Marian Prim ’12

The end of October is one of the most awkward times of the year for teens everywhere. While all the kiddies excitedly grab their Firefly catalogs, unable to decide between an Egyptian princess and a McDonald’s Cheeseburger, teenagers nostalgically tweet about their best neighborhood pillages and the scariest haunted houses.

You remember that neighbor who obviously forgot what the date was and handed out Ziploc bags filled with popcorn. Or how about the dentist who, after giving a lecture on dental hygiene, handed you a toothbrush and apple slices? There was always the quaint elderly couple that lured you in with cookies and hot apple cider while regaling you with entertaining stories about Halloweens past. The ultimate score was the person who leaves the whole basket outside with a note that says, “Please take ONE.” You and your friends grabbed the whole thing.

Photo Courtesy of myremoteradio.com

For teens, Halloween night usually begins at a friend’s house, trying to decide what to do; trick-or-treating is obviously out of the question. Scoffing at trick-or-treating and laughing at how crazy the little kids look, the secretly sentimental friends sit and watch Amityville Horror. However, someone fidgets after ten minutes and mutters that they would rather be trick-or-treating. The room is silent for a split second before everyone jumps up and grabs either cat ears or a baseball hat. Odd looks are given by parents who open the door to a gang of sixteen or seventeen year-olds, but a quick reassurance that siblings are not far behind becomes the go-to lie.
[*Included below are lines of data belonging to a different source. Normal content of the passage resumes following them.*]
-- ==== Sys2Proof/Machine/Alu.lean ====
section
/-!
DEFINITION. Alu: what the triggers of a0 and a1 compute (R270 to R273) and those of m0 (R274, R275).
-/

namespace Sys2Proof.Machine

/-! ### a0 and a1 -/

def aAdd (i : LaneIn) : LaneOut := outW i (lo32 i.a + lo32 i.t)
def aSub (i : LaneIn) : LaneOut := outW i (lo32 i.a - lo32 i.t)

/-- Carry in from B[0], carry out in rb. -/
def aAddc (i : LaneIn) : LaneOut :=
  let (v, c) := addCarry (lo32 i.a) (lo32 i.t) (i.b.getLsbD 0)
  { outW i v with rb := some (w64 (b2n c)) }

/-- Borrow in from B[0], borrow out in rb. -/
def aSubb (i : LaneIn) : LaneOut :=
  let (v, c) := subBorrow (lo32 i.a) (lo32 i.t) (i.b.getLsbD 0)
  { outW i v with rb := some (w64 (b2n c)) }

def aAdds (i : LaneIn) : LaneOut := outW i (satW32 ((lo32 i.a).toInt + (lo32 i.t).toInt) i32Min i32Max)
def aSubs (i : LaneIn) : LaneOut := outW i (satW32 ((lo32 i.a).toInt - (lo32 i.t).toInt) i32Min i32Max)
def aAddsn (i : LaneIn) : LaneOut := outW i (w32 (min ((lo32 i.a).toNat + (lo32 i.t).toNat) 0xFFFFFFFF))
def aSubsn (i : LaneIn) : LaneOut := outW i (w32 ((lo32 i.a).toNat - (lo32 i.t).toNat))
def aAnd (i : LaneIn) : LaneOut := outW i (lo32 i.a &&& lo32 i.t)
def aOr (i : LaneIn) : LaneOut := outW i (lo32 i.a ||| lo32 i.t)
def aXor (i : LaneIn) : LaneOut := outW i (lo32 i.a ^^^ lo32 i.t)
def aAndn (i : LaneIn) : LaneOut := outW i (lo32 i.a &&& ~~~(lo32 i.t))
/-- A count of 32 or more gives 0. -/
def aShl (i : LaneIn) : LaneOut := outW i (if (lo32 i.t).toNat < 32 then lo32 i.a <<< (lo32 i.t).toNat else 0)
/-- A count of 32 or more gives 0. -/
def aShr (i : LaneIn) : LaneOut := outW i (if (lo32 i.t).toNat < 32 then lo32 i.a >>> (lo32 i.t).toNat else 0)
/-- A count of 32 or more gives the sign in every bit. -/
def aSar (i : LaneIn) : LaneOut :=
  outW i (if (lo32 i.t).toNat < 32 then (lo32 i.a).sshiftRight (lo32 i.t).toNat
    else if (lo32 i.a).getLsbD 31 then 0xFFFFFFFF else 0)
def aRol (i : LaneIn) : LaneOut := outW i ((lo32 i.a).rotateLeft ((lo32 i.t).toNat % 32))
def aMin (i : LaneIn) : LaneOut := outW i (if (lo32 i.a).sle (lo32 i.t) then lo32 i.a else lo32 i.t)
def aMax (i : LaneIn) : LaneOut := outW i (if (lo32 i.t).sle (lo32 i.a) then lo32 i.a else lo32 i.t)
def aMinn (i : LaneIn) : LaneOut := outW i (if (lo32 i.a).ule (lo32 i.t) then lo32 i.a else lo32 i.t)
def aMaxn (i : LaneIn) : LaneOut := outW i (if (lo32 i.t).ule (lo32 i.a) then lo32 i.a else lo32 i.t)
/-- 0x80000000 gives itself. -/
def aAbs (i : LaneIn) : LaneOut := outW i (if (lo32 i.t).getLsbD 31 then -(lo32 i.t) else lo32 i.t)
def aNeg (i : LaneIn) : LaneOut := outW i (-(lo32 i.t))
def aClz (i : LaneIn) : LaneOut := outW i (w32 (if lo32 i.t == 0 then 32 else 31 - Nat.log2 (lo32 i.t).toNat))
def aPopc (i : LaneIn) : LaneOut := outW i (w32 (((List.range 32).filter (lo32 i.t).getLsbD).length))
def aBrev (i : LaneIn) : LaneOut := outW i (lo32 i.t).reverse
/-- All 64 bits. -/
def aSel (i : LaneIn) : LaneOut := outR i (if lo32 i.t != 0 then i.a else i.b)

/-- Position and length of a bit field: cut at bit 31 (R273). -/
def fieldOf (t : W64) : Nat × Nat :=
  let pos := fld t 0 5
  (pos, min (fld t 8 6) (32 - pos))

def aBext (i : LaneIn) : LaneOut :=
  let (pos, len) := fieldOf i.t
  if len == 0 then outW i 0
  else
    let f := bits (lo32 i.a).toNat pos len
    outW i (if i.b.getLsbD 0 then BitVec.ofInt 32 (signedOf len f) else w32 f)

def aBins (i : LaneIn) : LaneOut :=
  let (pos, len) := fieldOf i.t
  let m : W32 := w32 ((2 ^ len - 1) * 2 ^ pos)
  outW i ((lo32 i.a &&& ~~~m) ||| ((lo32 i.b <<< pos) &&& m))

def aAdd64 (i : LaneIn) : LaneOut := outR i (i.a + i.t)
def aSub64 (i : LaneIn) : LaneOut := outR i (i.a - i.t)
def aPass (i : LaneIn) : LaneOut := outR i i.t

/-! ### m0 -/

def m0Mul (i : LaneIn) : LaneOut := outW i (lo32 i.a * lo32 i.t)
def m0Mulhi (i : LaneIn) : LaneOut := outW i (hi32 (sx (lo32 i.a) * sx (lo32 i.t)))
def m0Mulhin (i : LaneIn) : LaneOut := outW i (hi32 (zx (lo32 i.a) * zx (lo32 i.t)))
def m0Mulw (i : LaneIn) : LaneOut := outR i (sx (lo32 i.a) * sx (lo32 i.t))
def m0Mad (i : LaneIn) : LaneOut := outW i (lo32 i.a * lo32 i.t + lo32 i.b)
def m0Lea (i : LaneIn) : LaneOut := outR i (i.a + sx (lo32 i.b) * sx (lo32 i.t))

/-- Quotient and remainder of a signed division, truncated toward zero; a zero divisor gives all ones and the dividend
(R275). -/
def m0Div (i : LaneIn) : LaneOut :=
  let a := lo32 i.a
  let t := lo32 i.t
  if t == 0 then { r := 0xFFFFFFFF, rb := some (zx a), st := i.st }
  else { r := zx (a.sdiv t), rb := some (zx (a.srem t)), st := i.st }

/-- The unsigned form. -/
def m0Divn (i : LaneIn) : LaneOut :=
  let a := lo32 i.a
  let t := lo32 i.t
  if t == 0 then { r := 0xFFFFFFFF, rb := some (zx a), st := i.st }
  else { r := zx (a / t), rb := some (zx (a % t)), st := i.st }

/-- div and divn: with DIVTRAP, a zero divisor in any lane where the move applies raises the divide-error trap and the
bundle has no effect (R275). -/
def divTrigger (f : LaneIn → LaneOut) : Trigger := fun i s =>
  let zero := maskOf i.width fun l => i.lanes.getLsbD l && lo32 (i.tv l) == 0
  match s.launchOf? i.g, lowestLane i.width zero with
  | some l, some lane =>
    if l.lrec.divTrap then .trap { precise 0x08 0 i.bus with lane := lane, lanes := zero }
    else laneTrigger f i s
  | _, _ => laneTrigger f i s

end Sys2Proof.Machine
end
Each year, everyone attempts to act like they will be original with their costume choices. Powerpuff girls? Too juvenile. Rocket Power? Already taken. Young Money? Too awkward. Being too creative can be controversial, so once again the cat ears come out. The guys throw on an Eagles jersey and they transform into Michael Vick for the night.

Anybody can fall victim to an awkward Halloween. Two years ago my friends and I decided to watch The Orphan (I don’t recommend it), and I found myself unable to lift my head up from behind the pillow. It was truly terrifying. It took little persuasion and only fifteen minutes of the horror movie to convince my friends that we were not above trick-or-treating, and soon we were scouring the house for costumes to compliment our sweatpants and Ugg boots. It took about three minutes to complete my transformation, with a pair of knee-high socks and a tattered baseball hat topping off my “Major League” look. Reusable target bags clutched in our freezing hands, we headed out into the night. Eagerly waiting for our first fistful of candy (but not too eagerly; this is high school), we were disappointed when the first few houses were dark and empty. We could have sworn we heard footsteps in one or two homes, but it must have been a ghost. Eventually doors began to open and parents uncomfortably handed us mini Reese’s and slammed the door.

The minute I had candy at my disposal a sugar coma ensued. I hardly remember anything until two hours later, when I found myself nuzzled against two sleeping friends on the couch. There was a pile of candy wrappers to my left, (“did I eat all of those?”) not to mention an empty tub of popcorn resting on my lap. I managed to convince myself everyone else ate it until I noticed a buttery glaze all over my fingers. Free candy is everyone’s guilty pleasure. It’s a proven fact. Why else would there be a holiday for it? So, in case you had any doubts, it is totally justifiable to mooch off of your kind-hearted neighbors for as long as possible.

This year, Halloween will not be any different. Trick-or-treating will be avoided for as long as possible, seeing as high schoolers should be mature enough to look at candy and not want to gorge themselves on it (yeah, right). So, Halloween night, go out and enjoy yourself however you decide to, trick-or-treating or creating a haunted house. It is a night of fun and excitement, and everyone should take advantage of it for as long as possible.